H.264については言うまでもない。DVDでは使われないコーデックで、HD解像度ならではの高圧縮率・高画質コーデックだ。バージョン「5」では、このH.264に対してスマートレンダリングを新たに導入し、ハードウェア支援によってエンコードも高速化した。Blu-rayオーサリング性能は格段にアップしたといってよい。
編集画面では、HD解像度の扱いに困らないよう、プレビューがリサイズ可能となるなどの工夫がされた。これもDVD用であればまったく必要なかった機能だ。HD解像度のエンコードは、昨今の高性能CPUを使っても、ソフトウェアだけでは非常に時間がかかる。SD解像度なら我慢できたソフトウェアエンコードも、HD解像度ではやはりハードウェアの支援があってこそだ。
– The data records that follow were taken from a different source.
-- ==== Sys2Proof/Decode.lean ====
section
/-! DEFINITION. The decoder, total on every word and on every list of bytes, and the encoder (30_encoding.md R80 to R85). -/

namespace Sys2Proof

/-- Why bytes are no instruction. -/
inductive DecodeError where
  /-- The word matches no row of R84 (R85). -/
  | illegal (op : Word)
  /-- Fewer than the two bytes of an instruction (R80). Never met by a fetch. -/
  | truncated
  deriving DecidableEq, Repr

/-! ### The fields of a word (00_scope.md R9, 30_encoding.md R82) -/

/-- `o1 = op[15:12]`, the primary opcode. -/
def fieldO1 (op : Word) : Nibble := op.extractLsb' 12 4

/-- `x = o2 = op[11:8]`. -/
def fieldX (op : Word) : Reg := (op.extractLsb' 8 4).toFin

/-- `y = o3 = op[7:4]`. -/
def fieldY (op : Word) : Reg := (op.extractLsb' 4 4).toFin

/-- `o4 = op[3:0]`. -/
def fieldO4 (op : Word) : Nibble := op.extractLsb' 0 4

/-- `n = o4`, the count of sprite rows. -/
def fieldN (op : Word) : Nat := (fieldO4 op).toNat

/-- `kk = op[7:0]`. -/
def fieldKk (op : Word) : Byte := op.extractLsb' 0 8

/-- `nnn = op[11:0]`. -/
def fieldNnn (op : Word) : Addr12 := op.extractLsb' 0 12

/-! ### Decoding by exact nibble pattern (R83, R84) -/

/-- Primary opcode 0: two whole words (rows 1, 2). -/
def decodeGroup0 (op : Word) : Except DecodeError Instr :=
  if op = 0x00E0 then .ok .cls
  else if op = 0x00EE then .ok .ret
  else .error (.illegal op)

/-- Primary opcodes 5 and 9: the low nibble is 0, not a don't-care (R86). -/
def decodeXY0 (op : Word) (i : Reg → Reg → Instr) : Except DecodeError Instr :=
  if fieldO4 op = 0 then .ok (i (fieldX op) (fieldY op)) else .error (.illegal op)

/-- Primary opcode 8, told apart by the low nibble (rows 10 to 18). -/
def decodeGroup8 (op : Word) : Except DecodeError Instr :=
  match (fieldO4 op).toNat with
  | 0x0 => .ok (.ldVxVy (fieldX op) (fieldY op))
  | 0x1 => .ok (.orVxVy (fieldX op) (fieldY op))
  | 0x2 => .ok (.andVxVy (fieldX op) (fieldY op))
  | 0x3 => .ok (.xorVxVy (fieldX op) (fieldY op))
  | 0x4 => .ok (.addVxVy (fieldX op) (fieldY op))
  | 0x5 => .ok (.subVxVy (fieldX op) (fieldY op))
  | 0x6 => .ok (.shrVx (fieldX op) (fieldY op))
  | 0x7 => .ok (.subnVxVy (fieldX op) (fieldY op))
  | 0xE => .ok (.shlVx (fieldX op) (fieldY op))
  | _ => .error (.illegal op)

/-- Primary opcode E, told apart by the low byte (rows 24, 25). -/
def decodeGroupE (op : Word) : Except DecodeError Instr :=
  match (fieldKk op).toNat with
  | 0x9E => .ok (.skpVx (fieldX op))
  | 0xA1 => .ok (.sknpVx (fieldX op))
  | _ => .error (.illegal op)

/-- Primary opcode F, told apart by the low byte (rows 26 to 34). -/
def decodeGroupF (op : Word) : Except DecodeError Instr :=
  match (fieldKk op).toNat with
  | 0x07 => .ok (.ldVxDt (fieldX op))
  | 0x0A => .ok (.ldVxK (fieldX op))
  | 0x15 => .ok (.ldDtVx (fieldX op))
  | 0x18 => .ok (.ldStVx (fieldX op))
  | 0x1E => .ok (.addIVx (fieldX op))
  | 0x29 => .ok (.ldFVx (fieldX op))
  | 0x33 => .ok (.ldBVx (fieldX op))
  | 0x55 => .ok (.ldMemVx (fieldX op))
  | 0x65 => .ok (.ldVxMem (fieldX op))
  | _ => .error (.illegal op)

/-- The instruction a word stands for, or the verdict illegal (R83, R84, R85). -/
def decode (op : Word) : Except DecodeError Instr :=
  match (fieldO1 op).toNat with
  | 0x0 => decodeGroup0 op
  | 0x1 => .ok (.jp (fieldNnn op))
  | 0x2 => .ok (.call (fieldNnn op))
  | 0x3 => .ok (.seVxKk (fieldX op) (fieldKk op))
  | 0x4 => .ok (.sneVxKk (fieldX op) (fieldKk op))
  | 0x5 => decodeXY0 op .seVxVy
  | 0x6 => .ok (.ldVxKk (fieldX op) (fieldKk op))
  | 0x7 => .ok (.addVxKk (fieldX op) (fieldKk op))
  | 0x8 => decodeGroup8 op
  | 0x9 => decodeXY0 op .sneVxVy
  | 0xA => .ok (.ldINnn (fieldNnn op))
  | 0xB => .ok (.jpV0Nnn (fieldNnn op))
  | 0xC => .ok (.rndVxKk (fieldX op) (fieldKk op))
  | 0xD => .ok (.drwVxVyN (fieldX op) (fieldY op) (fieldN op))
  | 0xE => decodeGroupE op
  | 0xF => decodeGroupF op
  | _ => .error (.illegal op)

/-- The word two bytes make, the byte at the lower address being the high one (20_memory.md R51). -/
def wordOfBytes (hi lo : Byte) : Word := hi ++ lo

/-- The bytes of a word as memory holds them, high byte first (20_memory.md R51). -/
def bytesOfWord (op : Word) : List Byte := [op.extractLsb' 8 8, op.extractLsb' 0 8]

/-- The first instruction of a list of bytes, and the bytes after it (R80). -/
def decodeBytes : List Byte → Except DecodeError (Instr × List Byte)
  | hi :: lo :: rest => (decode (wordOfBytes hi lo)).map fun i => (i, rest)
  | _ => .error .truncated

/-- The bytes of a row's word as memory holds them: every row has 16 bits, and bits above `nbits` are 0. -/
def tableWordBytes (nbits w : Nat) : List Byte := bytesOfWord (BitVec.ofNat 16 (w % 2 ^ nbits))

/-- The instruction the decoder reads from a row's word, laid out as the hardware stores it. -/
def decodeTableWord (nbits w : Nat) : Option Instr :=
  match decodeBytes (tableWordBytes nbits w) with
  | .ok (i, _) => some i
  | .error _ => none

/-! ### The six formats (R81) and the encoder -/

/-- Format A: `o1`, 12-bit address. -/
def formatA (o1 : Nibble) (nnn : Addr12) : Word := o1 ++ nnn

/-- Format XK: `o1`, register, 8-bit immediate. Format X is the same shape, its low byte being a function code. -/
def formatXK (o1 : Nibble) (x : Reg) (kk : Byte) : Word := o1 ++ (BitVec.ofFin x : Nibble) ++ kk

/-- Format XY: `o1`, two registers, function nibble. Format XYN is the same shape, its low nibble being the count. -/
def formatXY (o1 : Nibble) (x y : Reg) (o4 : Nibble) : Word :=
  o1 ++ (BitVec.ofFin x : Nibble) ++ (BitVec.ofFin y : Nibble) ++ o4

/-- The word of an instruction (R84). Only a well-formed DRW has one of its own. -/
def encode : Instr → Word
  | .cls => 0x00E0
  | .ret => 0x00EE
  | .jp nnn => formatA 0x1 nnn
  | .call nnn => formatA 0x2 nnn
  | .seVxKk x kk => formatXK 0x3 x kk
  | .sneVxKk x kk => formatXK 0x4 x kk
  | .seVxVy x y => formatXY 0x5 x y 0x0
  | .ldVxKk x kk => formatXK 0x6 x kk
  | .addVxKk x kk => formatXK 0x7 x kk
  | .ldVxVy x y => formatXY 0x8 x y 0x0
  | .orVxVy x y => formatXY 0x8 x y 0x1
  | .andVxVy x y => formatXY 0x8 x y 0x2
  | .xorVxVy x y => formatXY 0x8 x y 0x3
  | .addVxVy x y => formatXY 0x8 x y 0x4
  | .subVxVy x y => formatXY 0x8 x y 0x5
  | .shrVx x y => formatXY 0x8 x y 0x6
  | .subnVxVy x y => formatXY 0x8 x y 0x7
  | .shlVx x y => formatXY 0x8 x y 0xE
  | .sneVxVy x y => formatXY 0x9 x y 0x0
  | .ldINnn nnn => formatA 0xA nnn
  | .jpV0Nnn nnn => formatA 0xB nnn
  | .rndVxKk x kk => formatXK 0xC x kk
  | .drwVxVyN x y n => formatXY 0xD x y (BitVec.ofNat 4 n)
  | .skpVx x => formatXK 0xE x 0x9E
  | .sknpVx x => formatXK 0xE x 0xA1
  | .ldVxDt x => formatXK 0xF x 0x07
  | .ldVxK x => formatXK 0xF x 0x0A
  | .ldDtVx x => formatXK 0xF x 0x15
  | .ldStVx x => formatXK 0xF x 0x18
  | .addIVx x => formatXK 0xF x 0x1E
  | .ldFVx x => formatXK 0xF x 0x29
  | .ldBVx x => formatXK 0xF x 0x33
  | .ldMemVx x => formatXK 0xF x 0x55
  | .ldVxMem x => formatXK 0xF x 0x65

end Sys2Proof
end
要するに今回の強化機能は、いずれも「Blu-rayなどのハイビジョン解像度でのオーサリングを少しでも使いやすくするためのもの」だ。もちろんこれらの改善のいくつかはDVDオーサリングでもメリットとなるが、寄与する割合は圧倒的にBlu-rayに対する方が大きい。まさにBlu-rayのオーサリングをターゲットとして生まれ変わった「TMPGEnc Authoring Works」だ。